◆ Problem to work on ◆
From the line containing "(band.toNat < d.ring.perFrame)" down to the line containing "f.service out.val = some" in the records below, reproduce every line exactly, ends included, and omit all others.

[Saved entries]
/-- A GO copies a batch of 1 to 64 writes for a bound stream of the bus, or shows why not (R130). The copied batch is pending; the transfer starts in the control window and takes the next epoch; an acknowledged one sets the first frame of its epoch, LATENCY frames on. The end of an injection is counted in the front end and the pipe. -/
def Obligations.SensorControl : Prop :=
  (∀ (s : State) (bus : Fin 4) (domain : BitVec 4) (value : Word), s.canonical = true → s.cam.copying.length = 4 →
    s.cam.lastGo.length = 4 → F.CFE_I3C_BATCH_GO.STREAM.get value < 24 → completes (exec (.i3cBatchGo bus domain value) s) (fun
    t => (((s.cam? (F.CFE_I3C_BATCH_GO.STREAM.get value)).bind (·.layer)).bind s.layer? = none → t.fld
    (Reg.CFE_I3C_BATCH_STATUS bus.val) F.CFE_I3C_BATCH_STATUS.RESULT = 3 ∧ t.fld (Reg.CFE_I3C_BATCH_STATUS bus.val)
    F.CFE_I3C_BATCH_STATUS.STATE = 0 ∧ t.cam.copying.getD bus.val none = none) ∧ (t.fld (Reg.CFE_I3C_BATCH_STATUS bus.val)
    F.CFE_I3C_BATCH_STATUS.RESULT = 0 → t.fld (Reg.CFE_I3C_BATCH_STATUS bus.val) F.CFE_I3C_BATCH_STATUS.STATE = 1 ∧ 1 ≤
    F.CFE_I3C_BATCH_GO.COUNT.get value ∧ F.CFE_I3C_BATCH_GO.COUNT.get value ≤ 64 ∧ (t.cam.copying.getD bus.val none).map
    (·.stream) = some (F.CFE_I3C_BATCH_GO.STREAM.get value)) ∧ t.fld (Reg.CFE_I3C_BATCH_STATUS bus.val)
    F.CFE_I3C_BATCH_STATUS.STREAM = F.CFE_I3C_BATCH_GO.STREAM.get value ∧ regsKept s t [Reg.CFE_I3C_BATCH_STATUS bus.val] ∧
    t.mem = s.mem)) ∧
  (∀ (s : State) (bus : Fin 4) (b : Batch), s.cam.copying.getD bus.val none = some b → completes (exec (.i3cBatchCopyDone bus)
    s) (fun t => t.cam.copying.getD bus.val none = none ∧ (∀ c, s.cam? b.stream = some c → ∃ d, t.cam? b.stream = some d ∧
    d.batch = some b) ∧ regsKept s t [Reg.CFE_I3C_BATCH_STATUS bus.val] ∧ t.mem = s.mem)) ∧
  (∀ (s : State) (stream : Fin 24) (c : StreamSt) (q : SensorRec) (b : Batch) (k : Word) (d : Nat), s.cam? stream.val = some c
    → s.sensorOf? stream.val = some q → c.batch = some b → c.window = some (k, d) → s.batchFits c (max s.now (d +
    q.windowStartUs * 1000)) = true → ((s.cam.streams.any (fun o => decide (o.stream < stream.val) && (s.sensorOf?
    o.stream).map (·.bus) == some q.bus && s.batchFits o (max s.now (d + q.windowStartUs * 1000)))) = false) → s.busTransfers
    q.bus = false → s.busSequence q.bus = false → s.canonical = true → completes (exec (.batchTransferStart stream) s) (fun t
    => t.now = max s.now (d + q.windowStartUs * 1000) ∧ t.reg (Reg.CFE_STREAM_EPOCH stream.val) = s.reg (Reg.CFE_STREAM_EPOCH
    stream.val) + 1 ∧ ∃ e, t.cam? stream.val = some e ∧ e.batch = none ∧ e.transfer = some (b, (s.reg (Reg.CFE_STREAM_EPOCH
    stream.val)).toNat + 1, k) ∧ t.mem = s.mem)) ∧
  (∀ (s : State) (stream : Fin 24) (nackAt : Option Nat) (c : StreamSt) (q : SensorRec) (b : Batch) (e : Nat) (k : Word),
    s.canonical = true → s.cam? stream.val = some c → s.sensorOf? stream.val = some q → c.transfer = some (b, e, k) → completes
    (exec (.batchTransferDone stream nackAt) s) (fun t => ∃ d, t.cam? stream.val = some d ∧ d.transfer = none ∧ d.epochs.head?
    = some ⟨e, k + w32 q.latency, nackAt.any (fun i => decide (i < b.ops.length))⟩ ∧ (nackAt = none → t.reg
    (Reg.CFE_STREAM_EPOCH_FROM stream.val) = k + w32 q.latency) ∧ t.mem = s.mem)) ∧
  (∀ (s : State) (pipe : Fin 4) (x : Nat × Nat × Nat) (b : IspBank) (p : StreamRec), s.canonical = true → (s.pipe
    pipe.val).inject = some x → (s.pipe pipe.val).bank? 7 = some b → s.streamRec? x.1 = some p → completes (exec
    (.tinderInjectionDone pipe) s) (fun t => (t.pipe pipe.val).inject = none ∧ counted s t (Reg.ISP_CNT pipe.val 3) 1 ∧ t.fld
    Reg.CFE_TINDER_CNT F.CFE_TINDER_CNT.COMPLETED = min (s.fld Reg.CFE_TINDER_CNT F.CFE_TINDER_CNT.COMPLETED + 1) (2 ^
    (F.CFE_TINDER_CNT.COMPLETED.hi + 1 - F.CFE_TINDER_CNT.COMPLETED.lo) - 1) ∧ t.mem = s.mem))

/-- A closed staged frame starts when the in-line time test allows and leaves the waiting list. A released band holds the lines of the stage output, and its frame counts it as done; the statistics record is written to its slot. An update is refused with a code, or copied from memory and then queued in its bank. -/
def Obligations.ImagePipes : Prop :=
  (∀ (s : State) (pipe : Fin 4) (badLines : List Nat) (parityAt : Option Nat) (f : StagedFrame) (p : StreamRec) (r : RingSt)
    (lim : Option Nat), (s.unit (0x0200 + pipe.val)).fenced = false → (s.unit (0x0200 + pipe.val)).gated = false → (s.unit
    (0x0200 + pipe.val)).heldBy = none → (s.pipe pipe.val).inject = none → (s.pipe pipe.val).frames = [] → s.nextStaged
    pipe.val = some f → s.inlineLimit pipe.val = some lim → s.streamRec? f.stream = some p → s.ring? f.layer f.ring = some r →
    (lim.all (fun d => decide (4 * s.now + 5 * stagedClocks p + 40000 ≤ 4 * d)) = true) → completes (exec (.ispStagedFrameStart
    pipe badLines parityAt) s) (fun t => (t.pipe pipe.val).waiting = (s.pipe pipe.val).waiting.filter (fun w => !(w.stream ==
    f.stream && w.seq == f.seq)) ∧ t.now = s.now ∧ t.mem = s.mem)) ∧
  (∀ (s : State) (stream : Fin 24) (out : Fin 3) (band : Half) (p : StreamRec) (f : PipeFrame) (d : IspDest) (r : RingSt) (k :
    Nat), s.streamRec? stream.val = some p → ((s.pipe p.isp).frames.find? (fun f => f.stream == stream.val && !f.restart &&
    ((s.ispDest? f.layer f.params f.service out.val).any (fun d => !f.done.contains (d.ring.idx, band.toNat) && decide
    (band.toNat < d.ring.perFrame) && f.ready p (bandEnd d.ring band.toNat)))) = some f) → s.ispDest? f.layer f.params
    f.service out.val = some d → d.ring.begun f.seq band.toNat = true → s.ring? f.layer d.ring.idx = some r → d.ring.k? f.seq =
    some k → r.assigned? (r.slotOf k band.toNat) = some (k, band.toNat) → completes (exec (.ispBandRelease stream out band) s)
    (fun t => t.mem = (bandWrites d (IspSet.parse f.params) (f.run p) (r.slotOf k band.toNat) band.toNat).foldl (fun m w =>
    Memory.putBytes m w.1 w.2) s.mem ∧ (∀ g, t.frame? p.isp f.stream f.seq = some g → g.done.contains (d.ring.idx, band.toNat)
    = true) ∧ t.now = s.now)) ∧
  (∀ (s : State) (stream : Fin 24) (p : StreamRec) (f : PipeFrame) (r : RingSt) (k : Nat), s.streamRec? stream.val = some p →
    ((s.pipe p.isp).frames.find? (fun f => f.stream == stream.val && !f.restart && f.closed && ((s.statsRing? f.layer
    f.params).any (fun r => !f.done.contains (r.idx, 0)))) = some f) → s.statsRing? f.layer f.params = some r → r.begun f.seq 0
    = true → r.k? f.seq = some k → r.assigned? (r.slotOf k 0) = some (k, 0) → completes (exec (.ispStatsRelease stream) s) (fun
    t => t.mem = Memory.putBytes s.mem (ringBase r.rc + r.slotOf k 0 * r.rc.slotBytes) (s.statsRecord p f) ∧ (∀ g, t.frame?
    p.isp f.stream f.seq = some g → g.done.contains (r.idx, 0) = true) ∧ t.now = s.now)) ∧
  (∀ (s : State) (pipe : Fin 4) (bank : Fin 5) (domain : BitVec 4) (value : Word), s.canonical = true → F.ISP_UPD_GO.GO.get
    value = 1 → s.isp.length = 4 → completes (exec (.ispUpdGo pipe bank domain value) s) (fun t => t.fld (bankOff bank.val
    (Reg.ISP_UPD_STATUS pipe.val)) F.ISP_UPD_STATUS.STREAM = leAt (Memory.bytes s.mem ((s.reg (bankOff bank.val (Reg.ISP_UPD_LO
    pipe.val))).toNat / 16 * 16 + (s.reg (bankOff bank.val (Reg.ISP_UPD_HI pipe.val))).toNat % 1024 * 2 ^ 32) 16) 0 1 ∧ (t.fld
    (bankOff bank.val (Reg.ISP_UPD_STATUS pipe.val)) F.ISP_UPD_STATUS.RESULT = 0 → t.flag (bankOff bank.val (Reg.ISP_UPD_STATUS
    pipe.val)) F.ISP_UPD_STATUS.BUSY = true ∧ (t.pipe pipe.val).copying = some (bank.val, leAt (Memory.bytes s.mem ((s.reg
    (bankOff bank.val (Reg.ISP_UPD_LO pipe.val))).toNat / 16 * 16 + (s.reg (bankOff bank.val (Reg.ISP_UPD_HI pipe.val))).toNat
    % 1024 * 2 ^ 32) 16) 0 1, ⟨leAt (Memory.bytes s.mem ((s.reg (bankOff bank.val (Reg.ISP_UPD_LO pipe.val))).toNat / 16 * 16 +
    (s.reg (bankOff bank.val (Reg.ISP_UPD_HI pipe.val))).toNat % 1024 * 2 ^ 32) 16) 1 1 % 2 == 1, w32 (leAt (Memory.bytes s.mem
    ((s.reg (bankOff bank.val (Reg.ISP_UPD_LO pipe.val))).toNat / 16 * 16 + (s.reg (bankOff bank.val (Reg.ISP_UPD_HI
    pipe.val))).toNat % 1024 * 2 ^ 32) 16) 8 4), leAt (Memory.bytes s.mem ((s.reg (bankOff bank.val (Reg.ISP_UPD_LO
    pipe.val))).toNat / 16 * 16 + (s.reg (bankOff bank.val (Reg.ISP_UPD_HI pipe.val))).toNat % 1024 * 2 ^ 32) 16) 4 2,
    Memory.bytes s.mem (((s.reg (bankOff bank.val (Reg.ISP_UPD_LO pipe.val))).toNat / 16 * 16 + (s.reg (bankOff bank.val
    (Reg.ISP_UPD_HI pipe.val))).toNat % 1024 * 2 ^ 32) + 16) (leAt (Memory.bytes s.mem ((s.reg (bankOff bank.val
    (Reg.ISP_UPD_LO pipe.val))).toNat / 16 * 16 + (s.reg (bankOff bank.val (Reg.ISP_UPD_HI pipe.val))).toNat % 1024 * 2 ^ 32)
    16) 2 2)⟩)) ∧ (t.fld (bankOff bank.val (Reg.ISP_UPD_STATUS pipe.val)) F.ISP_UPD_STATUS.RESULT ≠ 0 → t.flag (Reg.ISP_ERR
    pipe.val) F.ISP_ERR.UPD_REFUSED = true ∧ t.isp = s.isp) ∧ ((s.cam? (leAt (Memory.bytes s.mem ((s.reg (bankOff bank.val
    (Reg.ISP_UPD_LO pipe.val))).toNat / 16 * 16 + (s.reg (bankOff bank.val (Reg.ISP_UPD_HI pipe.val))).toNat % 1024 * 2 ^ 32)
    16) 0 1)).bind (·.bank) = none → t.fld (bankOff bank.val (Reg.ISP_UPD_STATUS pipe.val)) F.ISP_UPD_STATUS.RESULT = 2) ∧
    t.mem = s.mem ∧ regsKept s t [bankOff bank.val (Reg.ISP_UPD_STATUS pipe.val), Reg.ISP_ERR pipe.val])) ∧
  (∀ (s : State) (pipe : Fin 4) (b : Nat) (st : Nat) (u : IspUpd) (m : Nat) (k : IspBank), s.canonical = true → (s.pipe
    pipe.val).copying = some (b, st, u) → (s.cam? st).bind (·.bank) = some m → (s.pipe pipe.val).bank? m = some k → completes
    (exec (.ispUpdCopyDone pipe) s) (fun t => (t.pipe pipe.val).copying = none ∧ (t.pipe pipe.val).bank? m = some
    { k with queue := k.queue ++ [u] } ∧ t.flag (bankOff b (Reg.ISP_UPD_STATUS pipe.val)) F.ISP_UPD_STATUS.BUSY = false ∧ t.mem
    = s.mem))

◆ Task answer ◆
    (band.toNat < d.ring.perFrame) && f.ready p (bandEnd d.ring band.toNat)))) = some f) → s.ispDest? f.layer f.params
    f.service out.val = some d → d.ring.begun f.seq band.toNat = true → s.ring? f.layer d.ring.idx = some r → d.ring.k? f.seq =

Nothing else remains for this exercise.